Michael Rother und Vittoria Maccabruni transportieren alte Krautrock-Sounds adäquat ins Heute.

Foto: Marco Lanza/Groenland

Mit Kraftwerk in deren Anfangstagen sowie später mit Neu!, Harmonia und solo ab den 1970er-Jahren zählt der deutsche Gitarrist Michael Rother zu den zentralen Musikern der sogenannten Krautrock-Szene. Wie man im derzeit vielgerühmten Buch Future Sounds – Wie ein paar Krautrocker die Popwelt revolutionierten von Christoph Dallach (Suhrkamp) nachlesen kann, mögen die Bands dieser Zeit zwar heute mitunter zu Recht in Vergessenheit geraten sein.

Die Platten von Wallenstein, Guru Guru, Embryo oder A.R. & Machines, ja selbst die Tonträger von bekannteren Acts wie Amon Düül II stellen heute hochgehandelte Sammlerobjekte dar. Abgesehen von lustigen Drogengeschichten, speziell mit LSD, bleiben aber rein musikalisch gesehen vor allem international geschätzte Namen über: Can, Faust, Tangerine Dream – und natürlich Neu! und Michael Rother.

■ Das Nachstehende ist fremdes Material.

-- ==== Sys2Proof/Certificates/Slice0/Obligations.lean ====
section
/-! DEFINITION. The statements about the package that the provers are asked to prove. -/

open Sys2Proof Sys2Proof.Machine Sys2Proof.Safety

/-- R115 Table 1: the ten 32-bit integer instructions, in both forms of B, give D the value of the table, with the taint of their
operands; they set no flag, and nothing else of the package changes.
R116: ADDS.I32 and SUBS.I32 give the exact sum or difference of I32 values clamped to the range of I32, and OR SATD into FLAGS
exactly when they clamp.
R117: ADD64, SUB64, MADW.I32 and MADW.N32 on pairs, modulo 2^64; both registers of the pair take the OR of the taint bits read. -/
def Obligations.IntegerResults : Prop :=
  (∀ (g : Guard) (u : Bool) (d a : Reg) (b : Src) (s : State) (t : Thread),
     (∀ c ∈ ([(.add g u d a b, fun x y => x + y), (.sub g u d a b, fun x y => x - y), (.mul g u d a b, fun x y => x * y),
           (.mulhI32 g u d a b, fun x y => (x.signExtend 64 * y.signExtend 64).extractLsb' 32 32),
           (.mulhN32 g u d a b, fun x y => (x.setWidth 64 * y.setWidth 64).extractLsb' 32 32),
           (.minI32 g u d a b, fun x y => if x.slt y then x else y), (.maxI32 g u d a b, fun x y => if x.slt y then y else x),
           (.minN32 g u d a b, fun x y => if x.ult y then x else y), (.maxN32 g u d a b, fun x y => if x.ult y then y else x)] :
           List (Instr × (Word → Word → Word))),
       Issues c.1 s t →
         exec c.1 s = .next (retire c.1 s (wrV (issued s t) d.toNat (c.2 (rdV t a.toNat) (rdSrc t b)) (rdTaint t a.toNat || taintSrc t b)))) ∧
     (Issues (.mad g u d a b) s t →
       exec (.mad g u d a b) s = .next (retire (.mad g u d a b) s
         (wrV (issued s t) d.toNat (rdV t d.toNat + rdV t a.toNat * rdSrc t b) (rdTaint t a.toNat || taintSrc t b || rdTaint t d.toNat))))) ∧
  (∀ (g : Guard) (u : Bool) (d a : Reg) (b : Src) (s : State) (t : Thread),
     ∀ c ∈ ([(.addsI32 g u d a b, (rdV t a.toNat).toInt + (rdSrc t b).toInt), (.subsI32 g u d a b, (rdV t a.toNat).toInt - (rdSrc t b).toInt)] :
         List (Instr × Int)),
       Issues c.1 s t →
         exec c.1 s = .next (retire c.1 s
           (orFlags (wrV (issued s t) d.toNat (BitVec.ofInt 32 (max (-(2 ^ 31)) (min (2 ^ 31 - 1) c.2))) (rdTaint t a.toNat || taintSrc t b))
             (if c.2 < -(2 ^ 31) ∨ 2 ^ 31 - 1 < c.2 then fSATD else 0)))) ∧
  (∀ (g : Guard) (u : Bool) (d a : Reg) (b : Src) (c : Reg) (s : State) (t : Thread),
     let pair : Nat → BitVec 64 := fun r => rdV t (r + 1) ++ rdV t r
     let put : BitVec 64 → Bool → Thread := fun x m => wrV (wrV (issued s t) d.toNat (x.extractLsb' 0 32) m) (d.toNat + 1) (x.extractLsb' 32 32) m
     let two : Nat → Bool := fun r => rdTaint t r || rdTaint t (r + 1)
     (∀ e ∈ ([(.add64 g u d a c, pair a.toNat + pair c.toNat), (.sub64 g u d a c, pair a.toNat - pair c.toNat)] : List (Instr × BitVec 64)),
       Issues e.1 s t → exec e.1 s = .next (retire e.1 s (put e.2 (two a.toNat || two c.toNat)))) ∧
     (∀ e ∈ ([(.madwI32 g u d a b, pair d.toNat + (rdV t a.toNat).signExtend 64 * (rdSrc t b).signExtend 64),
           (.madwN32 g u d a b, pair d.toNat + (rdV t a.toNat).setWidth 64 * (rdSrc t b).setWidth 64)] : List (Instr × BitVec 64)),
       Issues e.1 s t → exec e.1 s = .next (retire e.1 s (put e.2 (rdTaint t a.toNat || taintSrc t b || two d.toNat)))))

/-- R118: AND, OR, XOR, ANDN and the shifts; a shift by 32 or more gives 0, and copies of the sign for SAR.
R119: POPC counts the 1 bits, CLZ the 0 bits above the most significant 1 (32 for 0), and BREV reverses the bits.
R120, R121: BFE.N32, BFE.I32 and BFI, bit by bit, with pos = b[4:0], len = b[13:8] and w = min(len, 32 − pos).
R122, R123: PERMB takes each byte of D from a selected byte of A and the old D, or copies of its sign; DOT4.I8 and DOT4.N8 add
four byte products into D. -/
def Obligations.BitAndByteResults : Prop :=
  (∀ (g : Guard) (u : Bool) (d a : Reg) (b : Src) (s : State) (t : Thread),
     ∀ c ∈ ([(.and g u d a b, fun x y => x &&& y), (.or g u d a b, fun x y => x ||| y), (.xor g u d a b, fun x y => x ^^^ y),
           (.andn g u d a b, fun x y => x &&& ~~~y), (.shl g u d a b, fun x y => x <<< y.toNat), (.shr g u d a b, fun x y => x >>> y.toNat),
           (.sar g u d a b, fun x y => x.sshiftRight y.toNat)] : List (Instr × (Word → Word → Word))),
       Issues c.1 s t →
         exec c.1 s = .next (retire c.1 s (wrV (issued s t) d.toNat (c.2 (rdV t a.toNat) (rdSrc t b)) (rdTaint t a.toNat || taintSrc t b)))) ∧
  (∀ (g : Guard) (u : Bool) (d a : Reg) (s : State) (t : Thread),
     let x := rdV t a.toNat
     ∀ c ∈ ([(.popc g u d a, fun y => y.toNat = ((List.range 32).filter fun i => x.getLsbD i).length),
           (.clz g u d a, fun y => y.toNat ≤ 32 ∧ (∀ i, 32 ≤ i + y.toNat → x.getLsbD i = false) ∧
             (y.toNat < 32 → x.getLsbD (31 - y.toNat) = true)),
           (.brev g u d a, fun y => ∀ i, i < 32 → y.getLsbD i = x.getLsbD (31 - i))] : List (Instr × (Word → Prop))),
       Issues c.1 s t → ∃ y, c.2 y ∧ exec c.1 s = .next (retire c.1 s (wrV (issued s t) d.toNat y (rdTaint t a.toNat)))) ∧
  (∀ (g : Guard) (u : Bool) (d a : Reg) (b : Src) (s : State) (t : Thread),
     let x := rdV t a.toNat
     let y := rdSrc t b
     let o := rdV t d.toNat
     let pos := (y.extractLsb' 0 5).toNat
     let w := min (y.extractLsb' 8 6).toNat (32 - pos)
     (∀ c ∈ ([(.bfeN32 g u d a b, fun i => decide (i < w) && x.getLsbD (pos + i)),
           (.bfeI32 g u d a b, fun i => decide (0 < w) && x.getLsbD (pos + min i (w - 1)))] : List (Instr × (Nat → Bool))),
       Issues c.1 s t → ∃ z : Word, (∀ i, i < 32 → z.getLsbD i = c.2 i) ∧
         exec c.1 s = .next (retire c.1 s (wrV (issued s t) d.toNat z (rdTaint t a.toNat || taintSrc t b)))) ∧
     (Issues (.bfi g u d a b) s t → ∃ z : Word,
       (∀ i, i < 32 → z.getLsbD i = if pos ≤ i ∧ i < pos + w then x.getLsbD (i - pos) else o.getLsbD i) ∧
       exec (.bfi g u d a b) s = .next (retire (.bfi g u d a b) s
         (wrV (issued s t) d.toNat z (rdTaint t a.toNat || taintSrc t b || rdTaint t d.toNat))))) ∧
  (∀ (g : Guard) (u : Bool) (d a : Reg) (b : Src) (s : State) (t : Thread),
     let x := rdV t a.toNat
     let y := rdSrc t b
     let o := rdV t d.toNat
     let byte : Word → Nat → BitVec 8 := fun z i => z.extractLsb' (8 * i) 8
     let put : Instr → Word → Out := fun i z =>
       .next (retire i s (wrV (issued s t) d.toNat z (rdTaint t a.toNat || taintSrc t b || rdTaint t d.toNat)))
     (Issues (.permb g u d a b) s t → ∃ z : Word,
       (∀ i, i < 4 →
         let sel := (y.extractLsb' (4 * i) 4).toNat
         let src : BitVec 8 := (o ++ x).extractLsb' (8 * (sel % 8)) 8
         byte z i = if 8 ≤ sel then (if src.msb then 0xFF else 0x00) else src) ∧
       exec (.permb g u d a b) s = put (.permb g u d a b) z) ∧
     (Issues (.dot4I8 g u d a b) s t →
       exec (.dot4I8 g u d a b) s = put (.dot4I8 g u d a b) (o + ((byte x 0).signExtend 32 * (byte y 0).signExtend 32 +
         (byte x 1).signExtend 32 * (byte y 1).signExtend 32 + (byte x 2).signExtend 32 * (byte y 2).signExtend 32 +
         (byte x 3).signExtend 32 * (byte y 3).signExtend 32))) ∧
     (Issues (.dot4N8 g u d a b) s t →
       exec (.dot4N8 g u d a b) s = put (.dot4N8 g u d a b) (o + ((byte x 0).setWidth 32 * (byte y 0).setWidth 32 +
         (byte x 1).setWidth 32 * (byte y 1).setWidth 32 + (byte x 2).setWidth 32 * (byte y 2).setWidth 32 +
         (byte x 3).setWidth 32 * (byte y 3).setWidth 32))))

/-- R124 Table 2: every SETP sets predicate D to its condition; a write to p0 is discarded, no flag is set, and nothing else changes. The
conditions on F32 are said by what the two patterns are: NaN, or a sign and a magnitude.
R125, R126: the predicate logic, PPACK and PUNPACK. p0 reads 1, and a write to p0 is discarded.
R127 to R129: SEL writes A or B by its guard field, whether or not its guard passes; MOV copies a register and its taint; MOVI
writes the sign-extended immediate, or its literal, and clears the taint. -/
def Obligations.CompareSelectAndMoveResults : Prop :=
  (∀ (g : Guard) (u : Bool) (d a : Reg) (b : Src) (s : State) (t : Thread),
     let x := rdV t a.toNat
     let y := rdSrc t b
     let nan : Word → Bool := fun z => decide (0x7F800000 < z.toNat % 2 ^ 31)
     let un := nan x || nan y
     let key : Word → Int := fun z => if z.msb then -(z.toNat % 2 ^ 31 : Nat) else (z.toNat % 2 ^ 31 : Nat)
     ∀ c ∈ ([(.setpEq g u d a b, decide (x = y)), (.setpNe g u d a b, decide (x ≠ y)), (.setpLtI32 g u d a b, x.slt y),
           (.setpLeI32 g u d a b, x.sle y), (.setpLtN32 g u d a b, x.ult y), (.setpLeN32 g u d a b, x.ule y),
           (.setpEqF32 g u d a b, !un && decide (key x = key y)), (.setpNeF32 g u d a b, un || decide (key x ≠ key y)),
           (.setpLtF32 g u d a b, !un && decide (key x < key y)), (.setpLeF32 g u d a b, !un && decide (key x ≤ key y)),
           (.setpUnF32 g u d a b, un)] : List (Instr × Bool)),
       Issues c.1 s t → ∃ w : Thread, exec c.1 s = .next (retire c.1 s w) ∧ w = { issued s t with p := w.p } ∧
         ∀ i, i < 128 → rdP w i = if i = 0 then true else if i = d.toNat then c.2 else rdP t i) ∧
  (∀ (g : Guard) (u : Bool) (d a b : Reg) (s : State) (t : Thread),
     (∀ c ∈ ([(.pand g u d a b, rdP t a.toNat && rdP t b.toNat), (.por g u d a b, rdP t a.toNat || rdP t b.toNat),
           (.pxor g u d a b, Bool.xor (rdP t a.toNat) (rdP t b.toNat)), (.pandn g u d a b, rdP t a.toNat && !rdP t b.toNat)] :
           List (Instr × Bool)),
       Issues c.1 s t → ∃ w : Thread, exec c.1 s = .next (retire c.1 s w) ∧ w = { issued s t with p := w.p } ∧
         ∀ i, i < 128 → rdP w i = if i = 0 then true else if i = d.toNat then c.2 else rdP t i) ∧
     (Issues (.ppack g u d a) s t → ∃ y : Word, (∀ i, i < 32 → y.getLsbD i = rdP t (a.toNat + i)) ∧
       exec (.ppack g u d a) s = .next (retire (.ppack g u d a) s (wrV (issued s t) d.toNat y false))) ∧
     (Issues (.punpack g u d a) s t → ∃ w : Thread,
       exec (.punpack g u d a) s = .next (retire (.punpack g u d a) s w) ∧
       (∀ i, i < 128 → rdP w i = if i = 0 then true
         else if d.toNat ≤ i ∧ i < d.toNat + 32 then (rdV t a.toNat).getLsbD (i - d.toNat) else rdP t i) ∧
       w = { issued s t with p := w.p })) ∧
  (∀ (g : Guard) (u : Bool) (d a : Reg) (b : Src) (imm : BitVec 14) (w : Word) (s : State) (t : Thread),
     (Issues (.sel g u d a b) s t →
       let gw := (t.clause.map (·.gw)).getD 0
       let one : Bool := if g.k = 0 then true else Bool.xor g.n (rdP t (8 * gw + g.k.toNat))
       exec (.sel g u d a b) s = .next (retire (.sel g u d a b) s
         (wrV (issued s t) d.toNat (if one then rdV t a.toNat else rdSrc t b) (rdTaint t a.toNat || taintSrc t b)))) ∧
     (Issues (.mov g u d a) s t →
       exec (.mov g u d a) s = .next (retire (.mov g u d a) s (wrV (issued s t) d.toNat (rdV t a.toNat) (rdTaint t a.toNat)))) ∧
     (Issues (.movi g u d imm) s t →
       exec (.movi g u d imm) s = .next (retire (.movi g u d imm) s (wrV (issued s t) d.toNat (imm.signExtend 32) false))) ∧
     (Issues (.moviLiteral g u d w) s t →
       exec (.moviLiteral g u d w) s = .next (retire (.moviLiteral g u d w) s (wrV (issued s t) d.toNat w false))))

Der Versuch, sich vom Nachkriegsmief Deutschlands, den Nazi-Eltern und der Spießigkeit zu befreien, mündete damals ganz allgemein in eine abenteuerlustige, sehr gern auch rein instrumental gehaltene Musik. Sie beschäftigte sich früh mit Repetition und rhythmischer Motorik in Kombination mit freier Improvisation. Auch angloamerikanischer Rock ’n’ Roll wurde als formale Vorgabe weitgehend abgelehnt.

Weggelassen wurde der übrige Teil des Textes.